= Beginning of Section =
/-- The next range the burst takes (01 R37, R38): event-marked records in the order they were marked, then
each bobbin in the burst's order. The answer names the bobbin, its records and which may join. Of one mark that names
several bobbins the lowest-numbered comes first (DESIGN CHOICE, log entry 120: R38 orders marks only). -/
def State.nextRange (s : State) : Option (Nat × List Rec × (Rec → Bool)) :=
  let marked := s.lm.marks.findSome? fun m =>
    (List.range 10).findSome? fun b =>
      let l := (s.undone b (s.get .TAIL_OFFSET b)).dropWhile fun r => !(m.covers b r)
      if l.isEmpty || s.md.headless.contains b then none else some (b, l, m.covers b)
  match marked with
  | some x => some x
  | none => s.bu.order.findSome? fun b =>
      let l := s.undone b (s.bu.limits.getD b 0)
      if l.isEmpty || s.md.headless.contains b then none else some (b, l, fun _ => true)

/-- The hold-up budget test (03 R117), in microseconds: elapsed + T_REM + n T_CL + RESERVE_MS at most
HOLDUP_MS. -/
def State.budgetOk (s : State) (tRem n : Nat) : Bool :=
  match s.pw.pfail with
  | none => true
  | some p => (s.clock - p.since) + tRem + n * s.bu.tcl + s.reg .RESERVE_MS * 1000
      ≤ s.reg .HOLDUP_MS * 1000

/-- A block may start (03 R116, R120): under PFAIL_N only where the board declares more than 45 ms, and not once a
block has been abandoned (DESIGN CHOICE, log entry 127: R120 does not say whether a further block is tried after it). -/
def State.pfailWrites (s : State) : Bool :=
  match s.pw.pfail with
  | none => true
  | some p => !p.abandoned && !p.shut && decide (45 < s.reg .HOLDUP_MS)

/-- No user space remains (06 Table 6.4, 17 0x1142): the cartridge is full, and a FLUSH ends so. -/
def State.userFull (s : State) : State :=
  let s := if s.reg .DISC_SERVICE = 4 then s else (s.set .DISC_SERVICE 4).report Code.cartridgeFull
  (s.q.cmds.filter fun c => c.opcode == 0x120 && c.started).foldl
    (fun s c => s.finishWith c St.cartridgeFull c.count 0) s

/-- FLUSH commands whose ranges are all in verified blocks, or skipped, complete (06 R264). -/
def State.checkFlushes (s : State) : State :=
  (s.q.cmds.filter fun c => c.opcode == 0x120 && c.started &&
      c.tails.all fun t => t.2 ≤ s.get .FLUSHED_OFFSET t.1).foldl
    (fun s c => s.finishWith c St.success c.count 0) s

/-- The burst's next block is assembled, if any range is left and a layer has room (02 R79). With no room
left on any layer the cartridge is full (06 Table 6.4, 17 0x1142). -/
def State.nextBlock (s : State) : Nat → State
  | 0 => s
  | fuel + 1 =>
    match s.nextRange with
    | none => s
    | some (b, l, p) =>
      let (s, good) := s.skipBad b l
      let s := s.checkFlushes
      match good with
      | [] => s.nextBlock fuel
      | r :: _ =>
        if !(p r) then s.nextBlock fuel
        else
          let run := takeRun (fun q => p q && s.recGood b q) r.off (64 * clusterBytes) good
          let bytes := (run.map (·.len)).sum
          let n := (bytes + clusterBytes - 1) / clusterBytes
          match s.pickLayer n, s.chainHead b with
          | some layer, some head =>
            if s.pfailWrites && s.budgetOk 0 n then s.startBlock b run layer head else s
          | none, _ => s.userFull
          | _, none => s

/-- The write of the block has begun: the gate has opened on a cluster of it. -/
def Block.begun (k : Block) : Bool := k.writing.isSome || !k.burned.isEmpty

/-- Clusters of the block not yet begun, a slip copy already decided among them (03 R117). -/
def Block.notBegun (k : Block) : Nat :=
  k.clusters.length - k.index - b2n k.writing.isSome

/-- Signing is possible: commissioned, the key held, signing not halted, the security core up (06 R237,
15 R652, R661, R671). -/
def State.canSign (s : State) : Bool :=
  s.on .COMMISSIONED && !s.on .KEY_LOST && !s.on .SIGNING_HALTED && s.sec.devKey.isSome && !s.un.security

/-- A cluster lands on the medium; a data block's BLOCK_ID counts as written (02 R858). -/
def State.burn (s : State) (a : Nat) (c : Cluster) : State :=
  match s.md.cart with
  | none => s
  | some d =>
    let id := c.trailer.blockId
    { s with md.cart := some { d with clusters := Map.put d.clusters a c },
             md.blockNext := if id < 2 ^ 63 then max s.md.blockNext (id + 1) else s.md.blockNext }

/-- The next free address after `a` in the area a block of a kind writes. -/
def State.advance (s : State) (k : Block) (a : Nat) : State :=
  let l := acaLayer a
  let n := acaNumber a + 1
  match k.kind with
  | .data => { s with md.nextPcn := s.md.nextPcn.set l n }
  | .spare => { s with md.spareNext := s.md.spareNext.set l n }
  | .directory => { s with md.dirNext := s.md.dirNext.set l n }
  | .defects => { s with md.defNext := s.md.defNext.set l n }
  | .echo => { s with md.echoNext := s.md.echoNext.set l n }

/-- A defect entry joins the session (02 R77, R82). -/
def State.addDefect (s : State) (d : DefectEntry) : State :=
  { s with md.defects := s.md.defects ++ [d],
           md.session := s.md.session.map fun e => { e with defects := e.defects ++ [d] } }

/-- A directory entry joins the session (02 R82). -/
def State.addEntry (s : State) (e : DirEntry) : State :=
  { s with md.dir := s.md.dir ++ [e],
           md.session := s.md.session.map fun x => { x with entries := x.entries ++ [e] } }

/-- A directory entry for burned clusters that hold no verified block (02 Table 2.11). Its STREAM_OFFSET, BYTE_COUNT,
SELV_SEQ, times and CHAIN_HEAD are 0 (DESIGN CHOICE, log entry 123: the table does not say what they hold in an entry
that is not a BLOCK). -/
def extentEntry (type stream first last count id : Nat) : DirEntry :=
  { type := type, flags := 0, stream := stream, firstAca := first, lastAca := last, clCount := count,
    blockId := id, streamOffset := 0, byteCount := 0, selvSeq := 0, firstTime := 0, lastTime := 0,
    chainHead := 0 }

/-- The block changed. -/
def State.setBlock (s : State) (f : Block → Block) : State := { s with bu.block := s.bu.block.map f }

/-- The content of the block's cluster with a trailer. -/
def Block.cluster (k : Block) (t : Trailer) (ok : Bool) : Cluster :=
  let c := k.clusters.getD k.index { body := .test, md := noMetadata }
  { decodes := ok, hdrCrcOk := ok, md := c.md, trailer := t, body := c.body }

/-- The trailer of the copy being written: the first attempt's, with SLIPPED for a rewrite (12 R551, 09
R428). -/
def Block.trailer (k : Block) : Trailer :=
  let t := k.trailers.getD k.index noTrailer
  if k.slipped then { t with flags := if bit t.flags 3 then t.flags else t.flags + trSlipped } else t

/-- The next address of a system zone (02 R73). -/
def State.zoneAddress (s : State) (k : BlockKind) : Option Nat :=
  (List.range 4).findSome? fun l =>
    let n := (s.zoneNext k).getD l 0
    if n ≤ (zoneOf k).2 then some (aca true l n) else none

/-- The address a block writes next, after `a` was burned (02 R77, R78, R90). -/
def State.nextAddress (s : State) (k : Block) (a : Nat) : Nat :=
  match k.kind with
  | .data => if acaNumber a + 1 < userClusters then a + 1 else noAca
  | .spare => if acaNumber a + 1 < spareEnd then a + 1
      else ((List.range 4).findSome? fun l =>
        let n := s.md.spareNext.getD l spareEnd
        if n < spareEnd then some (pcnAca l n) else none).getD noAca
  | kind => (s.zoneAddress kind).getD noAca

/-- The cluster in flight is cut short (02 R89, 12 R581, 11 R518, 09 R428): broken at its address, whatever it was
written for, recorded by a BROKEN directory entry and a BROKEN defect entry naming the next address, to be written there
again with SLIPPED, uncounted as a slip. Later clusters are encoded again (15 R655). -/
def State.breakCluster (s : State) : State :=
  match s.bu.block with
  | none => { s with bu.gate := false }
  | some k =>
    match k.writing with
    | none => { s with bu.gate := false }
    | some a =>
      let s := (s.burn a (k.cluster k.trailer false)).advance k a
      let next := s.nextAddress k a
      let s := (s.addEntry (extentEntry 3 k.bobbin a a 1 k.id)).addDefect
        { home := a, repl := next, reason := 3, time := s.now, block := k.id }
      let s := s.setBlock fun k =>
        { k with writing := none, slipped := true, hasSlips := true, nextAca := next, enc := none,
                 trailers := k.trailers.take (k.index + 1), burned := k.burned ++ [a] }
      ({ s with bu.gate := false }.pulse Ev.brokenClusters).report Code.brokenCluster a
= End of Section =
## EXERCISE DIRECTIONS
All that belongs in the answer is the lines from the start of the entries above through the line containing "(fun s c => s.finishWith c St.success", each given exactly.

## SOLUTION FOR THIS PROBLEM
/-- The next range the burst takes (01 R37, R38): event-marked records in the order they were marked, then
each bobbin in the burst's order. The answer names the bobbin, its records and which may join. Of one mark that names
several bobbins the lowest-numbered comes first (DESIGN CHOICE, log entry 120: R38 orders marks only). -/
def State.nextRange (s : State) : Option (Nat × List Rec × (Rec → Bool)) :=
  let marked := s.lm.marks.findSome? fun m =>
    (List.range 10).findSome? fun b =>
      let l := (s.undone b (s.get .TAIL_OFFSET b)).dropWhile fun r => !(m.covers b r)
      if l.isEmpty || s.md.headless.contains b then none else some (b, l, m.covers b)
  match marked with
  | some x => some x
  | none => s.bu.order.findSome? fun b =>
      let l := s.undone b (s.bu.limits.getD b 0)
      if l.isEmpty || s.md.headless.contains b then none else some (b, l, fun _ => true)

/-- The hold-up budget test (03 R117), in microseconds: elapsed + T_REM + n T_CL + RESERVE_MS at most
HOLDUP_MS. -/
def State.budgetOk (s : State) (tRem n : Nat) : Bool :=
  match s.pw.pfail with
  | none => true
  | some p => (s.clock - p.since) + tRem + n * s.bu.tcl + s.reg .RESERVE_MS * 1000
      ≤ s.reg .HOLDUP_MS * 1000

/-- A block may start (03 R116, R120): under PFAIL_N only where the board declares more than 45 ms, and not once a
block has been abandoned (DESIGN CHOICE, log entry 127: R120 does not say whether a further block is tried after it). -/
def State.pfailWrites (s : State) : Bool :=
  match s.pw.pfail with
  | none => true
  | some p => !p.abandoned && !p.shut && decide (45 < s.reg .HOLDUP_MS)

/-- No user space remains (06 Table 6.4, 17 0x1142): the cartridge is full, and a FLUSH ends so. -/
def State.userFull (s : State) : State :=
  let s := if s.reg .DISC_SERVICE = 4 then s else (s.set .DISC_SERVICE 4).report Code.cartridgeFull
  (s.q.cmds.filter fun c => c.opcode == 0x120 && c.started).foldl
    (fun s c => s.finishWith c St.cartridgeFull c.count 0) s

/-- FLUSH commands whose ranges are all in verified blocks, or skipped, complete (06 R264). -/
def State.checkFlushes (s : State) : State :=
  (s.q.cmds.filter fun c => c.opcode == 0x120 && c.started &&
      c.tails.all fun t => t.2 ≤ s.get .FLUSHED_OFFSET t.1).foldl
    (fun s c => s.finishWith c St.success c.count 0) s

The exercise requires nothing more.